-- ==== Sys2Proof/Certificates/Slice0/Obligations.lean ====
section
/-! DEFINITION. The statements about the bridge, for the provers. Each docstring names the rules it formalises. -/

section

open Sys2Proof Sys2Proof.Machine Sys2Proof.Safety

/-! ## The queue of commands -/

/-- A step runs the command at the front of the queue on the state with the queue's rest, and idles on an empty queue (the
model's own queue, notes/assumptions/3.md). -/
def Obligations.StepTakesTheFrontCommand : Prop :=
  ∀ s : State,
    (∀ c q, s.pending = c :: q → step s = exec c (setPending q s)) ∧ (s.pending = [] → step s = .next s)

/-- Every command completes in every state and leaves the queue alone (section 11.4: every command is taken, R183; the queue is
the model's, notes/assumptions/3.md). -/
def Obligations.EveryCommandCompletes : Prop :=
  ∀ (c : Instr) (s : State), ∃ t, exec c s = .next t ∧ t.pending = s.pending

/-! ## The management port -/

/-- Reading the code and the parameters of a well-formed management command gives that command back, whatever its operands
(R187, Tables 11.4.1 and 12.1.5). -/
def Obligations.ManagementEncodingRoundTrip : Prop :=
  ∀ (i : Instr) (code : Byte) (params : List Byte),
    i.wf = true → encode i = some (code, params) →
      commandOf code params = some i ∧ paramLength code = some params.length ∧ params.length ≤ 60

/-- The request frame of a well-formed management command, shifted into an exchange from its first byte, leaves exactly that
command awaiting its execution, and nothing else changes (R177, R178). -/
def Obligations.RequestFrameCarriesItsCommand : Prop :=
  ∀ (i : Instr) (code tag : Byte) (params : List Byte) (s : State),
    i.wf = true → encode i = some (code, params) →
    s.pins.rstN = true → s.mp.exchange = .receiving → s.mp.received = [] →
    ∃ f : Frame, f.command = some i ∧ f.refusal = none ∧ f.tag = tag ∧
      exec (.requestFrame (requestFrameOf code tag params)) s =
        .next (withPort { s.mp with exchange := .waiting, awaiting := some f } s)

/-- The judgement of a request frame byte by byte (section 11.2, Table 11.2.1): ignored outside RECEIVING; well formed; bad at
byte 0, at the length byte, at the CRC byte; unfinished; and a frame may come in pieces. That a BAD_FRAME response is composed
in the event of the bad byte is notes/assumptions/10.md. -/
def Obligations.RequestFrameJudged : Prop :=
  ∀ s : State, s.pins.rstN = true →
    (∀ bytes, s.mp.exchange ≠ .receiving → exec (.requestFrame bytes) s = .next s) ∧
    (∀ xs ys t, exec (.requestFrame xs) s = .next t →
      exec (.requestFrame (xs ++ ys)) s = exec (.requestFrame ys) t) ∧
    (s.mp.exchange = .receiving → s.mp.received = [] →
      (∀ code tag params filler, params.length ≤ 60 →
        exec (.requestFrame (requestFrameOf code tag params ++ filler)) s =
          .next (withPort { s.mp with
            exchange := .waiting, awaiting := some { code := code, tag := tag, params := params } } s)) ∧
      (∀ b rest, b ≠ 0xA5#8 →
        exec (.requestFrame (b :: rest)) s =
          .next (withPort { s.mp with exchange := .responding, response := bareResponse 0x01#8 0#8 } s)) ∧
      (∀ code tag len rest, 60 < len.toNat →
        exec (.requestFrame (0xA5#8 :: code :: tag :: len :: rest)) s =
          .next (withPort { s.mp with exchange := .responding, response := bareResponse 0x01#8 tag } s)) ∧
      (∀ code tag params crc filler, params.length ≤ 60 →
        crc ≠ crc8 (0xA5#8 :: code :: tag :: BitVec.ofNat 8 params.length :: params) →
        exec (.requestFrame
            (0xA5#8 :: code :: tag :: BitVec.ofNat 8 params.length :: (params ++ crc :: filler))) s =
          .next (withPort { s.mp with exchange := .responding, response := bareResponse 0x01#8 tag } s)) ∧
      (∀ code tag params k, params.length ≤ 60 → k < 5 + params.length →
        exec (.requestFrame ((requestFrameOf code tag params).take k)) s =
          .next (withPort { s.mp with received := (requestFrameOf code tag params).take k } s)))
====================
:: TASK REQUIREMENTS ::
An exact copy of the lines from the one with "(∀ code tag len rest, 60 < len.toNat →" through the final line of the entries is the whole answer.

:: RESPONSE BOX ::
      (∀ code tag len rest, 60 < len.toNat →
        exec (.requestFrame (0xA5#8 :: code :: tag :: len :: rest)) s =
          .next (withPort { s.mp with exchange := .responding, response := bareResponse 0x01#8 tag } s)) ∧
      (∀ code tag params crc filler, params.length ≤ 60 →
        crc ≠ crc8 (0xA5#8 :: code :: tag :: BitVec.ofNat 8 params.length :: params) →
        exec (.requestFrame
            (0xA5#8 :: code :: tag :: BitVec.ofNat 8 params.length :: (params ++ crc :: filler))) s =
          .next (withPort { s.mp with exchange := .responding, response := bareResponse 0x01#8 tag } s)) ∧
      (∀ code tag params k, params.length ≤ 60 → k < 5 + params.length →
        exec (.requestFrame ((requestFrameOf code tag params).take k)) s =
          .next (withPort { s.mp with received := (requestFrameOf code tag params).take k } s)))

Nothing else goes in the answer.